*** Given data ***

-- ==== Sys2Proof/Laws/KeepsOwl.lean ====
section
/-!
SUPPORT. Sys2Proof/Laws/KeepsOwl.lean: the operations of Sys2Proof/Machine/Owl.lean keep what Laws/Keeps.lean says.
-/
namespace Sys2Proof.Laws
open Sys2Proof.Machine

theorem modPlan_keeps {ps : Nat} {z s : State} (hz : Keeps ps z s) (hs : Sub 0x400 ps) (c : Nat) (f : CluPlan →
    CluPlan) : Keeps ps z (modPlan c f s) := by
  have k_modOwl : Sub 0x400 ps := sub_of hs rfl
  unfold modPlan
  repeat'
    first
    | with_reducible assumption | with_reducible refine modOwl_keeps ?_ k_modOwl _ | intro _

theorem startReplan_keeps {ps : Nat} {z s : State} (hz : Keeps ps z s) (hs : Sub 0x400 ps) (cause : Nat) :
    Keeps ps z (startReplan cause s) := by
  have k_modOwl : Sub 0x400 ps := sub_of hs rfl
  unfold startReplan
  repeat'
    first
    | with_reducible refine keeps_ite (fun _ => ?_) (fun _ => ?_) | with_reducible assumption
    | with_reducible refine modOwl_keeps ?_ k_modOwl _ | intro _

theorem readSlack_keeps {ps : Nat} {z s : State} (hz : Keeps ps z s) (hs : Sub 0x400 ps) (e : Nat × Nat) :
    Keeps ps z (readSlack e s) := by
  have k_startReplan : Sub 0x400 ps := sub_of hs rfl
  have k_modPlan : Sub 0x400 ps := sub_of hs rfl
  have k_modOwl : Sub 0x400 ps := sub_of hs rfl
  unfold readSlack
  repeat'
    first
    | with_reducible refine keeps_ite (fun _ => ?_) (fun _ => ?_) | extract_lets | with_reducible assumption
    | with_reducible refine startReplan_keeps ?_ k_startReplan _
    | with_reducible refine modPlan_keeps ?_ k_modPlan _ _ | with_reducible refine modOwl_keeps ?_ k_modOwl _
    | intro _ | dsimp +zetaDelta only

theorem execReplicaRead_keeps {ps : Nat} {z s : State} (hz : Keeps ps z s) (hs : Sub 0x400 ps) (slack : List (Nat ×
    Nat)) : ∀ z', execReplicaRead slack s = .next z' → Keeps ps z z' := by
  have k_readSlack : Sub 0x400 ps := sub_of hs rfl
  intro z' e'
  unfold execReplicaRead at e'
  cases e'
  repeat'
    first
    | with_reducible refine keeps_foldl ?_ ?_ | with_reducible assumption
    | with_reducible refine readSlack_keeps ?_ k_readSlack _ | intro _

theorem execAgeingRead_keeps {ps : Nat} {z s : State} (hz : Keeps ps z s) (hs : Sub 0x400 ps) (readings : List (Nat
    × Nat)) : ∀ z', execAgeingRead readings s = .next z' → Keeps ps z z' := by
  have k_modOwl : Sub 0x400 ps := sub_of hs rfl
  intro z' e'
  unfold execAgeingRead at e'
  cases e'
  repeat'
    first
    | with_reducible refine keeps_foldl ?_ ?_ | with_reducible refine keeps_ite (fun _ => ?_) (fun _ => ?_)
    | with_reducible assumption | with_reducible refine modOwl_keeps ?_ k_modOwl _ | intro _

theorem execMarginFloorRetire_keeps {ps : Nat} {z s : State} (hz : Keeps ps z s) (hs : Sub 0xe6fffa601 ps) (c : Nat)
    : ∀ z', execMarginFloorRetire c s = .next z' → Keeps ps z z' := by
  have k_retireCluster : Sub 0xe6fffa601 ps := sub_of hs rfl
  intro z' e'
  unfold execMarginFloorRetire at e'
  cases e'
  repeat'
    first
    | with_reducible refine keeps_ite (fun _ => ?_) (fun _ => ?_) | extract_lets | with_reducible assumption
    | with_reducible refine retireCluster_keeps ?_ k_retireCluster _ _ _ | intro _ | dsimp +zetaDelta only

theorem execDailyReplan_keeps {ps : Nat} {z s : State} (hz : Keeps ps z s) (hs : Sub 0x400 ps)  :
    ∀ z', execDailyReplan s = .next z' → Keeps ps z z' := by
  have k_startReplan : Sub 0x400 ps := sub_of hs rfl
  intro z' e'
  unfold execDailyReplan at e'
  cases e'
  repeat'
    first
    | with_reducible assumption | with_reducible refine startReplan_keeps ?_ k_startReplan _

theorem execReplan_keeps {ps : Nat} {z s : State} (hz : Keeps ps z s) (hs : Sub 0x400 ps) (src : Src) :
    ∀ z', execReplan src s = .next z' → Keeps ps z z' := by
  have k_startReplan : Sub 0x400 ps := sub_of hs rfl
  intro z' e'
  unfold execReplan at e'
  cases e'
  repeat'
    first
    | with_reducible refine keeps_ite (fun _ => ?_) (fun _ => ?_) | with_reducible assumption
    | with_reducible refine startReplan_keeps ?_ k_startReplan _ | intro _

theorem execReplanComplete_keeps {ps : Nat} {z s : State} (hz : Keeps ps z s) (hs : Sub 0xe6fffa601 ps) (volts :
    List Nat) (clocks : List (Nat × Nat × Nat)) (retire : List Nat) :
    ∀ z', execReplanComplete volts clocks retire s = .next z' → Keeps ps z z' := by
  have k_retireCluster : Sub 0xe6fffa601 ps := sub_of hs rfl
  have k_logWrite : Sub 0x2200 ps := sub_of hs rfl
  have k_post : Sub 0x8000 ps := sub_of hs rfl
  have k_modNv : Sub 0x2000 ps := sub_of hs rfl
  have k_owl : Sub 0x400 ps := sub_of hs rfl
  intro z' e'
  unfold execReplanComplete at e'
  cases e'
  repeat'
    first
    | with_reducible refine keeps_foldl ?_ ?_ | with_reducible refine keeps_ite (fun _ => ?_) (fun _ => ?_)
    | extract_lets | with_reducible assumption | with_reducible refine retireCluster_keeps ?_ k_retireCluster _ _ _
    | with_reducible refine logWrite_keeps ?_ k_logWrite _ _ _ | with_reducible refine post_keeps ?_ k_post _ _ _ _
    | with_reducible refine modNv_keeps ?_ k_modNv _ ?_ | exact oneWay_same rfl rfl rfl rfl rfl rfl rfl rfl
    | fail_if_no_progress with_reducible refine keeps_set_owl ?_ k_owl _ | intro _ | split | dsimp +zetaDelta only

theorem loadMarginPlan_keeps {ps : Nat} {z s : State} (hz : Keeps ps z s) (hs : Sub 0x440 ps)  :
    Keeps ps z (loadMarginPlan s) := by
  have k_modOwl : Sub 0x400 ps := sub_of hs rfl
  have k_modClk : Sub 0x40 ps := sub_of hs rfl
  unfold loadMarginPlan
  repeat'
    first
    | extract_lets | with_reducible assumption | with_reducible refine modOwl_keeps ?_ k_modOwl _
    | with_reducible refine modClk_keeps ?_ k_modClk _ | intro _ | split | dsimp +zetaDelta only

theorem applyPolicy_keeps {ps : Nat} {z s : State} (hz : Keeps ps z s) (hs : Sub 0xa600 ps) (l : Nat) (req : Nat)
    (applied : Nat) (unit : Nat) : Keeps ps z (applyPolicy l req applied unit s) := by
  have k_logWrite : Sub 0x2200 ps := sub_of hs rfl
  have k_post : Sub 0x8000 ps := sub_of hs rfl
  have k_modOwl : Sub 0x400 ps := sub_of hs rfl
  unfold applyPolicy
  repeat'
    first
    | with_reducible refine keeps_ite (fun _ => ?_) (fun _ => ?_) | extract_lets | with_reducible assumption
    | with_reducible refine logWrite_keeps ?_ k_logWrite _ _ _ | with_reducible refine post_keeps ?_ k_post _ _ _ _
    | with_reducible refine modOwl_keeps ?_ k_modOwl _ | intro _ | dsimp +zetaDelta only

theorem execPolicyWrite_keeps {ps : Nat} {z s : State} (hz : Keeps ps z s) (hs : Sub 0xa600 ps) (src : Src) (l :
    Nat) (v : Nat) (allowed : Nat) (unit : Nat) :
    ∀ z', execPolicyWrite src l v allowed unit s = .next z' → Keeps ps z z' := by
  have k_applyPolicy : Sub 0xa600 ps := sub_of hs rfl
  intro z' e'
  unfold execPolicyWrite at e'
  cases e'
  repeat'
    first
    | with_reducible refine keeps_ite (fun _ => ?_) (fun _ => ?_) | with_reducible assumption
    | with_reducible refine applyPolicy_keeps ?_ k_applyPolicy _ _ _ _ | intro _

theorem execPlacementCooldown_keeps {ps : Nat} {z s : State} (hz : Keeps ps z s) (hs : Sub 0x400 ps) (c : Nat) :
    ∀ z', execPlacementCooldown c s = .next z' → Keeps ps z z' := by
  have k_modPlan : Sub 0x400 ps := sub_of hs rfl
  intro z' e'
  unfold execPlacementCooldown at e'
  cases e'
  repeat'
    first
    | with_reducible refine keeps_ite (fun _ => ?_) (fun _ => ?_) | with_reducible assumption
    | with_reducible refine modPlan_keeps ?_ k_modPlan _ _ | intro _

theorem execCooldownEnd_keeps {ps : Nat} {z s : State} (hz : Keeps ps z s) (hs : Sub 0x400 ps) (c : Nat) :
    ∀ z', execCooldownEnd c s = .next z' → Keeps ps z z' := by
  have k_modPlan : Sub 0x400 ps := sub_of hs rfl
  intro z' e'
  unfold execCooldownEnd at e'
  cases e'
  repeat'
    first
    | with_reducible refine keeps_ite (fun _ => ?_) (fun _ => ?_) | with_reducible assumption
    | with_reducible refine modPlan_keeps ?_ k_modPlan _ _ | intro _

theorem execEyeMonitorRead_keeps {ps : Nat} {z s : State} (hz : Keeps ps z s) (hs : Sub 0xa600 ps) (margins : List
    (Nat × Nat)) : ∀ z', execEyeMonitorRead margins s = .next z' → Keeps ps z z' := by
  have k_applyPolicy : Sub 0xa600 ps := sub_of hs rfl
  have k_modOwl : Sub 0x400 ps := sub_of hs rfl
  intro z' e'
  unfold execEyeMonitorRead at e'
  cases e'
  repeat'
    first
    | with_reducible refine keeps_foldl ?_ ?_ | with_reducible refine keeps_ite (fun _ => ?_) (fun _ => ?_)
    | extract_lets | with_reducible assumption | with_reducible refine applyPolicy_keeps ?_ k_applyPolicy _ _ _ _
    | with_reducible refine modOwl_keeps ?_ k_modOwl _ | intro _ | split | dsimp +zetaDelta only

theorem modOpen_keeps {ps : Nat} {z s : State} (hz : Keeps ps z s) (hs : Sub 0x1000 ps) (f : Interval → Interval) :
    Keeps ps z (modOpen f s) := by
  have k_modLed : Sub 0x1000 ps := sub_of hs rfl
  unfold modOpen
  repeat'
    first
    | with_reducible assumption | with_reducible refine modLed_keeps ?_ k_modLed _ | intro _

theorem noteCap_keeps {ps : Nat} {z s : State} (hz : Keeps ps z s) (hs : Sub 0x1000 ps)  :
    Keeps ps z (noteCap s) := by
  have k_modOpen : Sub 0x1000 ps := sub_of hs rfl
  unfold noteCap
  repeat'
    first
    | extract_lets | with_reducible assumption | with_reducible refine modOpen_keeps ?_ k_modOpen _ | intro _
    | dsimp +zetaDelta only

theorem execPowerLimiterTick_keeps {ps : Nat} {z s : State} (hz : Keeps ps z s) (hs : Sub 0x1800 ps) (watts : Nat) :
    ∀ z', execPowerLimiterTick watts s = .next z' → Keeps ps z z' := by
  have k_modOpen : Sub 0x1000 ps := sub_of hs rfl
  have k_modPwr : Sub 0x800 ps := sub_of hs rfl
  intro z' e'
  unfold execPowerLimiterTick at e'
  cases e'
  repeat'
    first
    | with_reducible refine keeps_ite (fun _ => ?_) (fun _ => ?_) | extract_lets | with_reducible assumption
    | with_reducible refine modOpen_keeps ?_ k_modOpen _ | with_reducible refine modPwr_keeps ?_ k_modPwr _
    | intro _ | dsimp +zetaDelta only

theorem execLedgerTimeLoad_keeps {ps : Nat} {z s : State} (hz : Keeps ps z s) (hs : Sub 0x3202 ps)  :
    ∀ z', execLedgerTimeLoad s = .next z' → Keeps ps z z' := by
  have k_ledgerLoad : Sub 0x3202 ps := sub_of hs rfl
  intro z' e'
  unfold execLedgerTimeLoad at e'
  cases e'
  repeat'
    first
    | with_reducible refine keeps_ite (fun _ => ?_) (fun _ => ?_) | with_reducible assumption
    | with_reducible refine ledgerLoad_keeps ?_ k_ledgerLoad | intro _

theorem execMeterTick_keeps {ps : Nat} {z s : State} (hz : Keeps ps z s) (hs : Sub 0x1000 ps) (energy : Nat)
    (charges : List (Nat × Nat)) : ∀ z', execMeterTick energy charges s = .next z' → Keeps ps z z' := by
  have k_modLed : Sub 0x1000 ps := sub_of hs rfl
  intro z' e'
  unfold execMeterTick at e'
  cases e'
  repeat'
    first
    | with_reducible refine keeps_foldl ?_ ?_ | with_reducible refine keeps_ite (fun _ => ?_) (fun _ => ?_)
    | extract_lets | with_reducible assumption | with_reducible refine modLed_keeps ?_ k_modLed _ | intro _ | split
    | dsimp +zetaDelta only

theorem applyInterval_keeps {ps : Nat} {z s : State} (hz : Keeps ps z s) (hs : Sub 0x800 ps)  :
    Keeps ps z (applyInterval s) := by
  have k_modPwr : Sub 0x800 ps := sub_of hs rfl
  unfold applyInterval
  repeat'
    first
    | with_reducible assumption | with_reducible refine modPwr_keeps ?_ k_modPwr _ | intro _

theorem execIntervalClose_keeps {ps : Nat} {z s : State} (hz : Keeps ps z s) (hs : Sub 0x3a02 ps)  :
    ∀ z', execIntervalClose s = .next z' → Keeps ps z z' := by
  have k_applyInterval : Sub 0x800 ps := sub_of hs rfl
  have k_ivClose : Sub 0x3202 ps := sub_of hs rfl
  have k_ivOpen : Sub 0x1000 ps := sub_of hs rfl
  intro z' e'
  unfold execIntervalClose at e'
  cases e'
  repeat'
    first
    | with_reducible refine keeps_ite (fun _ => ?_) (fun _ => ?_) | with_reducible assumption
    | with_reducible refine applyInterval_keeps ?_ k_applyInterval
    | with_reducible refine ivClose_keeps ?_ k_ivClose _ | with_reducible refine ivOpen_keeps ?_ k_ivOpen | intro _
    | split

theorem execPeriodStart_keeps {ps : Nat} {z s : State} (hz : Keeps ps z s) (hs : Sub 0x1800 ps)  :
    ∀ z', execPeriodStart s = .next z' → Keeps ps z z' := by
  have k_noteCap : Sub 0x1000 ps := sub_of hs rfl
  have k_modPwr : Sub 0x800 ps := sub_of hs rfl
  intro z' e'
  unfold execPeriodStart at e'
  cases e'
  repeat'
    first
    | with_reducible assumption | with_reducible refine noteCap_keeps ?_ k_noteCap
    | with_reducible refine modPwr_keeps ?_ k_modPwr _ | intro _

***

= Task statement =
Please restate, word for word, the lines of the entries that run from the first line through the one holding "(slack : List (Nat ×", and add nothing.

= Output of the exercise =
-- ==== Sys2Proof/Laws/KeepsOwl.lean ====
section
/-!
SUPPORT. Sys2Proof/Laws/KeepsOwl.lean: the operations of Sys2Proof/Machine/Owl.lean keep what Laws/Keeps.lean says.
-/
namespace Sys2Proof.Laws
open Sys2Proof.Machine

theorem modPlan_keeps {ps : Nat} {z s : State} (hz : Keeps ps z s) (hs : Sub 0x400 ps) (c : Nat) (f : CluPlan →
    CluPlan) : Keeps ps z (modPlan c f s) := by
  have k_modOwl : Sub 0x400 ps := sub_of hs rfl
  unfold modPlan
  repeat'
    first
    | with_reducible assumption | with_reducible refine modOwl_keeps ?_ k_modOwl _ | intro _

theorem startReplan_keeps {ps : Nat} {z s : State} (hz : Keeps ps z s) (hs : Sub 0x400 ps) (cause : Nat) :
    Keeps ps z (startReplan cause s) := by
  have k_modOwl : Sub 0x400 ps := sub_of hs rfl
  unfold startReplan
  repeat'
    first
    | with_reducible refine keeps_ite (fun _ => ?_) (fun _ => ?_) | with_reducible assumption
    | with_reducible refine modOwl_keeps ?_ k_modOwl _ | intro _

theorem readSlack_keeps {ps : Nat} {z s : State} (hz : Keeps ps z s) (hs : Sub 0x400 ps) (e : Nat × Nat) :
    Keeps ps z (readSlack e s) := by
  have k_startReplan : Sub 0x400 ps := sub_of hs rfl
  have k_modPlan : Sub 0x400 ps := sub_of hs rfl
  have k_modOwl : Sub 0x400 ps := sub_of hs rfl
  unfold readSlack
  repeat'
    first
    | with_reducible refine keeps_ite (fun _ => ?_) (fun _ => ?_) | extract_lets | with_reducible assumption
    | with_reducible refine startReplan_keeps ?_ k_startReplan _
    | with_reducible refine modPlan_keeps ?_ k_modPlan _ _ | with_reducible refine modOwl_keeps ?_ k_modOwl _
    | intro _ | dsimp +zetaDelta only

theorem execReplicaRead_keeps {ps : Nat} {z s : State} (hz : Keeps ps z s) (hs : Sub 0x400 ps) (slack : List (Nat ×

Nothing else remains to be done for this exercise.